Kim bizi "Faiz Lobisi"nin kucağına atmıştı?!
Amerika Merkez Bankası (FED) Başkanı Bernanke’nin yaptığı açıklama hükümetin göklere çıkardığı ekonomimizin gerçek durumunu ortaya koydu. Ekonomik dengeler bir açıklama ile altüst oldu.
Dün gece yaptığı açıklamada sadece “Parasal genişlemenin yavaşlama ihtimalinden” söz eden Bernanke’nin bu açıklaması sonucu dolar Merkez Bankasının gün içinde beş kere müdahale etmesine rağmen 1.92’nin üstüne tırmandı. Gösterge tahvilde faizler düne göre 80 baz puan birden artarak yüzde 7.61’e ulaşırken, borsamız yüzde 6.82 değer kaybına uğradı.
Son dönemde derecelendirme kuruluşlarından övgü ve not artışı alan, başta Başbakan olmak üzere bütün hükümetin öve öve bitiremediği ekonomi bir açıklama ile ne kadar hassas dengeler üstüne oturduğunu gösterdi.
Aşağıdaki grafikte görüldüğü üzere özellikle Aralık 2012’den itibaren Türkiye’nin dış finansman ihtiyacında ciddi bir artış var. İlk dört ayda kısa vadeli dış borçlarda 20 milyar doları aşan artışla beraber Türkiye’nin önümüzdeki 12 ayda çevirmesi gereken dış borç miktarı da 163.1 milyar dolara ulaşmış durumdadır.
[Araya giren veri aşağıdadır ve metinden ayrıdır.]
-- ==== Sys2Proof/Syntax.lean ====
section
/-! DEFINITION. The commands of the block: one constructor per row of the operation and event table, with the
operands that the rule of the row names. An operand is what the outside (a host, a partner, a wire, a timer, a die's
own physics) brings; everything else a step needs stands in the state. -/

namespace Sys2Proof

/-- The two host ports (R321). -/
inductive Port where
  | a | b
  deriving DecidableEq, Repr

/-- The four owners of R7. -/
inductive Owner where
  | portA | portB | harbourmaster | debug
  deriving DecidableEq, Repr

/-- Owner numbers of R7. -/
def Owner.number : Owner → Nat
  | .portA => 1
  | .portB => 2
  | .harbourmaster => 3
  | .debug => 4

def Port.owner : Port → Owner
  | .a => .portA
  | .b => .portB

def Port.other : Port → Port
  | .a => .b
  | .b => .a

/-- A mailbox: its set and its number (R326). -/
structure MbxId where
  set : Port
  n : Fin 16
  deriving DecidableEq, Repr

/-- A Quay: its port and its number (R348). -/
structure QuayId where
  port : Port
  q : Fin 64
  deriving DecidableEq, Repr

/-- The way a Salsia command came in: a mailbox, a Quay, or a vendor-defined request of a secured session (R464). -/
inductive Via where
  | mbx (m : MbxId)
  | quay (q : QuayId)
  | doe (p : Port)
  deriving DecidableEq, Repr

/-- An outstanding command: its path and its tag (R347). -/
structure CmdId where
  via : Via
  tag : Half
  deriving DecidableEq, Repr

/-- One element of a data list (R344). -/
structure DataElem where
  addr : Dword
  len : Nat
  reservedZero : Bool
  deriving DecidableEq, Repr

/-- The host memory that a command reads: whether the access failed, the data list when FLAGS.LIST is set, and the
bytes of the data buffer (R344). -/
structure HostData where
  fault : Bool
  list : List DataElem
  bytes : List Byte
  deriving DecidableEq, Repr

/-- A request: stream, batch sequence number and slot index (R25, R68). -/
structure ReqKey where
  stream : Fin 64
  batch : Nat
  slot : Nat
  deriving DecidableEq, Repr

/-- The stages of R44. -/
inductive Stage where
  | lookup | issue | flash | decode | transform | pack | egress
  deriving DecidableEq, Repr

/-- The four traffic classes of R16. -/
inductive TrafficClass where
  | management | control | request | data
  deriving DecidableEq, Repr

/-- A Slipway flit: idle, the PARK and UNPARK of R440, or traffic of a class from one die to another (SPDs 0 to 7, I/O
dies 8 and 9, media dies 10 and 11), with its place among the flits of that class and pair (R16). -/
inductive FlitKind where
  | idle | park | unpark
  | traffic (cls : TrafficClass) (src dst : Fin 12) (place : Nat)
  deriving DecidableEq, Repr

/-- The engine kinds of reason 0x06 (R480). -/
inductive EngineKind where
  | de | te | pe | ke | ce | pu | cvu
  deriving DecidableEq, Repr

/-- A Check-Value Unit: one of the window's eight, one of an SPD, or one of a media die (R13, R416). -/
inductive CheckUnit where
  | window (n : Fin 8)
  | spd (die : Fin 8) (unit : Fin 8)
  | media (die : Fin 2) (unit : Fin 4)
  deriving DecidableEq, Repr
Gelecek 12 aydaki dış finansman ihtiyacı (milyon dolar)
Kaynak: TCMB
Bunun üstüne en azından yüzde 2 büyüyebilmek için verilmesi gereken yaklaşık 60 milyar dolar cari açığı da ekleyin. Önümüzdeki 12 ayda Türkiye’nin dış finansman ihtiyacı en az 223 milyar dolardır. Bu miktar milli gelirin yaklaşık yüzde 28’ine denk gelmektedir ve söylemeye gerek yok Türk ekonomisi için bir rekordur.
Türkiye’de övünülen göstergelerin bir açıklama ile altüst olmasının sebebi AKP tarafından üretimden kopartılan ve dış ticaret açığı-dış borç sarmalına hapsedilen ekonomidir. Rakamlar bunu açıkça yansıtmaktadır.
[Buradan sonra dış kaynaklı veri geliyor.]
-- ==== Sys2Proof/Machine/Replies.lean ====
section
/-! DEFINITION. The Salsia core (R343 to R355, R502): which command starts, the checks made first, and completion. -/

namespace Sys2Proof.Machine

/-! ### Status codes (R353) -/

def stSuccess : Nat := 0x0000
def stNotReady : Nat := 0x0001
def stAborted : Nat := 0x0002
def stInvalidOpcode : Nat := 0x0003
def stInvalidField : Nat := 0x0004
def stTagInUse : Nat := 0x0005
def stDataTransfer : Nat := 0x0006
def stCancelled : Nat := 0x0007
def stInterrupted : Nat := 0x0008
def stNoJob : Nat := 0x0009
def stJobActive : Nat := 0x000A
def stJobMismatch : Nat := 0x000B
def stSelfTestBusy : Nat := 0x000C
def stSecurity : Nat := 0x000D

/-! ### Commands and Quays -/

def State.quay? (q : QuayId) (s : State) : Option Quay := s.host.quays.find? (·.id == q)

def State.modQuay (q : QuayId) (f : Quay → Quay) (s : State) : State :=
  s.modHost fun h => { h with quays := h.quays.map fun x => if x.id = q then f x else x }

/-- The outstanding command of an identity, where it stands as `p` asks. -/
def State.cmd? (id : CmdId) (p : Cmd → Bool) (s : State) : Option Cmd := s.host.cmds.find? fun c => c.id == id && p c

def State.modCmd (order : Nat) (f : Cmd → Cmd) (s : State) : State :=
  s.modHost fun h => { h with cmds := h.cmds.map fun c => if c.order = order then f c else c }

def State.setRun (c : Cmd) (r : CmdRun) (s : State) : State := s.modCmd c.order fun c => { c with run := r }

/-- Unconsumed completions of a ring, and whether it has room for one more (R350). -/
def Quay.unconsumed (q : Quay) : Nat := (q.cqTail + q.cqN - q.cqHead) % q.cqN
def Quay.full (q : Quay) : Bool := decide (q.cqN - 1 ≤ q.unconsumed)

/-! ### Completion (R345, R346, R354) -/

/-- A completion goes its way: to the mailbox, to the Quay's ring, or out of the secured session. -/
def route (x : Completion) (s : State) : State :=
  match x.id.via with
  | .mbx _ => s.modHost fun h => { h with replies := h.replies ++ [x] }
  | .quay q => if x.orphan then s else s.modQuay q fun y => { y with waiting := y.waiting ++ [x] }
  | .doe _ => if x.orphan then s else s.emit (.doe x)

/-- A command completes: it is outstanding no more. -/
def complete (c : Cmd) (status : Nat) (result : List Byte) (s : State) : State :=
  route ⟨c.id, c.order, status, result, c.orphan⟩ (s.modHost fun h => { h with cmds := h.cmds.filter (·.order != c.order) })

/-- An ABORT that caught a target completes once the target's completion is written or discarded (R354). -/
def targetDone (order : Nat) (s : State) : State :=
  s.each (s.host.cmds.filter (·.run == .abortWait order)) fun c u => complete c stSuccess [0, 0] u

/-- A DELETE_QUAY completes once every command of its Quay has completed; the completions are written as far as the
ring allows, and the Quay goes (R365). (DEDUCED 65; assumption log) -/
def finishDelete (q : QuayId) (s : State) : State :=
  match s.host.cmds.find? (·.run == .deleteQuay q) with
  | none => s
  | some c =>
    if s.host.cmds.any fun x => x.id.via == .quay q then s
    else
      match s.quay? q with
      | none => complete c stSuccess [] s
      | some y =>
        if !y.waiting.isEmpty && !y.full then s
        else
          let a := s.modHost fun h => { h with quays := h.quays.filter (·.id != q), bells := h.bells.filter (·.1 != .quay q) }
          (complete c stSuccess [] a).each y.waiting fun x u => targetDone x.order u

/-- Completion, and what waits for it. -/
def finish (c : Cmd) (status : Nat) (result : List Byte) (s : State) : State :=
  let a := complete c status result s
  let b := match c.id.via with
    | .doe _ => targetDone c.order a
    | _ => if c.orphan then targetDone c.order a else a
  match c.id.via with
  | .quay q => finishDelete q b
  | _ => b

/-! ### Which command starts (R352, R502) -/

/-- A command held until the media are mounted. (DEDUCED 64; assumption log) -/
def heldByMount (c : Cmd) (s : State) : Bool :=
  !s.media.mounted && s.media.unsupported.isNone && s.hlth.grade != 3 && !s.sec.recovery && !opcodeUnheld c.opcode && opcodeKnown c.opcode

/-- A command held while a channel or a stack that it may need is under test (R486): those that need the media or a job.
(DESIGN CHOICE 182; assumption log) -/
def heldByTest (c : Cmd) (s : State) : Bool := (s.ltOn 3 || s.ltOn 4) && s.hlth.grade != 3 && !opcodeUnheld c.opcode && opcodeKnown c.opcode

/-- The order of the doorbells, then of the entries. (DEDUCED 3; assumption log) -/
def Cmd.before (a b : Cmd) : Bool := decide (a.stamp < b.stamp ∨ (a.stamp = b.stamp ∧ a.order < b.order))

/-- Nothing of its own Quay keeps a command from starting: fetch order, and BARRIER on both sides.
(DEDUCED 76; assumption log) -/
def quayLets (c : Cmd) (s : State) : Bool :=
  match c.id.via with
  | .quay _ =>
    s.host.cmds.all fun x =>
      !(x.id.via == c.id.via && decide (x.order < c.order)) ||
        x.dup || (!c.barrier && !x.barrier && (x.run != .queued || heldByMount x s || heldByTest x s))
  | _ => true

/-- A Quay's doorbell that cannot be served, because its port issues no DMA (R322, R324). -/
def bellAsleep (v : Via) (s : State) : Bool :=
  match v with
  | .quay q => (s.host.port q.port).dmaOff
  | _ => false

/-- A command whose data buffer cannot be reached, because its port issues no DMA (R322). -/
def dataAsleep (c : Cmd) (s : State) : Bool := c.dlen != 0 && opcodeData c.opcode && (s.host.port (viaPort c.id.via)).dmaOff

/-- A security command waits for a ZEROISE under way: the Keel runs one at a time (R450, R471, R474). -/
def heldByKeel (c : Cmd) (s : State) : Bool := s.sec.zeroising.isSome && decide (0x60 ≤ c.opcode ∧ c.opcode ≤ 0x6B)

/-- A command could start, other Quays and mailboxes apart. -/
def ready (c : Cmd) (s : State) : Bool :=
  c.run == .queued && !heldByKeel c s && !c.dup && !dataAsleep c s && s.host.fwReady && s.host.hm == .running && !heldByMount c s && !heldByTest c s && quayLets c s


/-- A command starts now: no earlier doorbell waits, and no command of an earlier one is ready. One whose tag is in use
waits for nothing, so that it completes at once (R347). (DEDUCED 3; assumption log) -/
def starts (c : Cmd) (s : State) : Bool :=
  c.dup || ready c s && (s.host.bells.all fun b => bellAsleep b.1 s || decide (c.stamp ≤ b.2.1)) &&
    s.host.cmds.all fun x => !(x.before c && ready x s)

/-! ### The checks made first (R353) -/

/-- The status of the checks that come before a command's own: `fieldBad` is what the command's own fields show,
`secBad` the reason of a security state of its own. Where the mount was refused, the grade it leaves is no ground of its own
for a dataset command (R88). (DEDUCED 3, DEDUCED 70, DESIGN CHOICE 174; assumption log) -/
def firstChecks (c : Cmd) (fieldBad : Bool) (secBad : Option Nat) (s : State) : Option (Nat × List Byte) :=
  let op := c.opcode
  if !opcodeKnown op then some (stInvalidOpcode, [])
  else if c.entryBad || fieldBad then some (stInvalidField, [])
  else if c.dup then some (stTagInUse, [])
  else if s.sec.recovery && !opcodeRecovery op then some (stSecurity, [1])
  else if s.hlth.grade == 3 && !opcodeFailed op && !(s.media.unsupported.isSome && opcodeDataset op) then some (stSecurity, [2])
  else
    match secBad with
    | some r => some (stSecurity, [BitVec.ofNat 8 r])
    | none =>
      if opcodeScoped op && !s.jobOpen then some (stNoJob, [])
      else if opcodeScoped op && c.jobId != s.jobId.toNat then some (stJobMismatch, [])
      else if s.media.unsupported.isSome && opcodeDataset op then some (0x0401, [])
      else none

/-- The command of an identity that a row of the table speaks of: one that waits only to be refused, else the one that is
queued. -/
def State.queuedCmd (id : CmdId) (p : Cmd → Bool) (s : State) : Option Cmd :=
  (s.cmd? id fun c => c.dup && p c).orElse fun _ => s.cmd? id fun c => c.run == .queued && p c

/-- A command of one opcode starts: the first checks, then its own meaning. Where it may not start, nothing changes. -/
def runCmd (id : CmdId) (op : Nat) (fieldBad : Cmd → Bool) (secBad : Cmd → Option Nat) (body : Cmd → State → State)
    (s : State) : Answer :=
  match s.queuedCmd id (·.opcode == op) with
  | none => .next s
  | some c =>
    if !starts c s then .next s
    else
      match firstChecks c (fieldBad c) (secBad c) s with
      | some (st, r) => .next (finish c st r s)
      | none => .next (body c s)

/-- A command without fields of its own to check. -/
def runPlain (id : CmdId) (op : Nat) (body : Cmd → State → State) (s : State) : Answer :=
  runCmd id op (fun _ => false) (fun _ => none) body s

/-- A command with a data buffer. `bad` and `sec` see the buffer, none where the access to it fails; the access itself
fails the command after the checks made first. -/
def runDataSec (id : CmdId) (op : Nat) (d : HostData) (bad : Cmd → Option (List Byte) → Bool)
    (sec : Cmd → Option (List Byte) → Option Nat) (body : Cmd → List Byte → State → State) (s : State) : Answer :=
  runCmd id op (fun c => c.listBad d || bad c (c.fetched d)) (fun c => sec c (c.fetched d))
    (fun c t =>
      match c.fetched d with
      | none => finish c stDataTransfer [] t
      | some bs => body c bs t) s

/-- The same, without a security state of its own. -/
def runData (id : CmdId) (op : Nat) (d : HostData) (bad : Cmd → Option (List Byte) → Bool)
    (body : Cmd → List Byte → State → State) (s : State) : Answer :=
  runDataSec id op d bad (fun _ _ => none) body s

/-- INVALID_OPCODE (R365): an opcode not listed. The firmware's major version is that of `HW_SALSIA_VER`, 1 (R396). -/
def execInvalidOpcode (cmd : CmdId) (s : State) : Answer :=
  match s.queuedCmd cmd fun c => !opcodeKnown c.opcode with
  | none => .next s
  | some c =>
    if starts c s then .next (finish c stInvalidOpcode [] s) else .next s

end Sys2Proof.Machine
end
Türkiye’nin dış borç stoku 2013 yılında 326 milyar dolara ulaşmıştır. 2002 yılı itibari ile dış borcumuz 114 milyar dolarken, yani bir başka anlatımla Türkiye Cumhuriyeti 80 yılda 114 milyar dolar dış borç stoku yapmışken, AKP 2003 yılında iktidarı devraldıktan sonra geçen 10 yıl içinde dış borç stoku 326 milyar dolara ulaşmıştır.
Türkiye’de İhracat patladı, rekor kırıldı deniyor ama esas rekor ithalatta ve dış ticaret açığında kırılmıştır. AKP iktidarının ilk yılı olan 2003’te dış ticaret açığımız 22 milyar dolardı. 2011 yılında açık 106 milyar dolar ile rekor kırdı. AKP dönemi dış ticaret açığı büyümesi yüzde 359 olmuştur.
AKP iktidarını kıyaslamak adına basit bir hesap yaparsak öncesi dönem olan 1992-2001 arası toplam dış ticaret açığı 111,3 milyar dolar olurken, AKP iktidarı dönemi olan 2002-2011 arası dış ticaret açığı 517 milyar dolara ulaşmıştır.
İşte yukarıdaki grafikten anlaşılacağı üzere bu rant ekonomisi aynı zamanda yüksek dış finansman ihtiyacını da doğurmuştur. Bu yüksek dış finansman ihtiyacı son 6 ayda rekor seviyeye yükselmiştir. Bu rekor seviye aynı zamanda büyük bir kırılganlık da yaratmaktadır.
Parasal genişlemenin yavaşlama ihtimalinden bahsedilmesi bile sanal zenginliği yansıtan piyasalarımızda panik havası doğurmuştur. Parasal genişleme yavaşlayacak ve bir süre sonra bitecektir. Bunun tepkisi olarak ABD faizleri yükselmeye başladığında Türkiye bu büyük dış finansman açığını döndürmekte çok zorlanacak ve büyük ihtimal ile büyük bir krizle karşı karşıya kalacaktır.
Başbakanın faiz lobisi diye sanal düşmanlar yaratması artık boşadır. Gidiş zamanı gelmiştir. Ama önce hesap ödenecektir. O hesabın bir kaleminde kendisinin de dahil olduğu finans lobisine ülkeyi nasıl soydurduğunun hesabı vardır.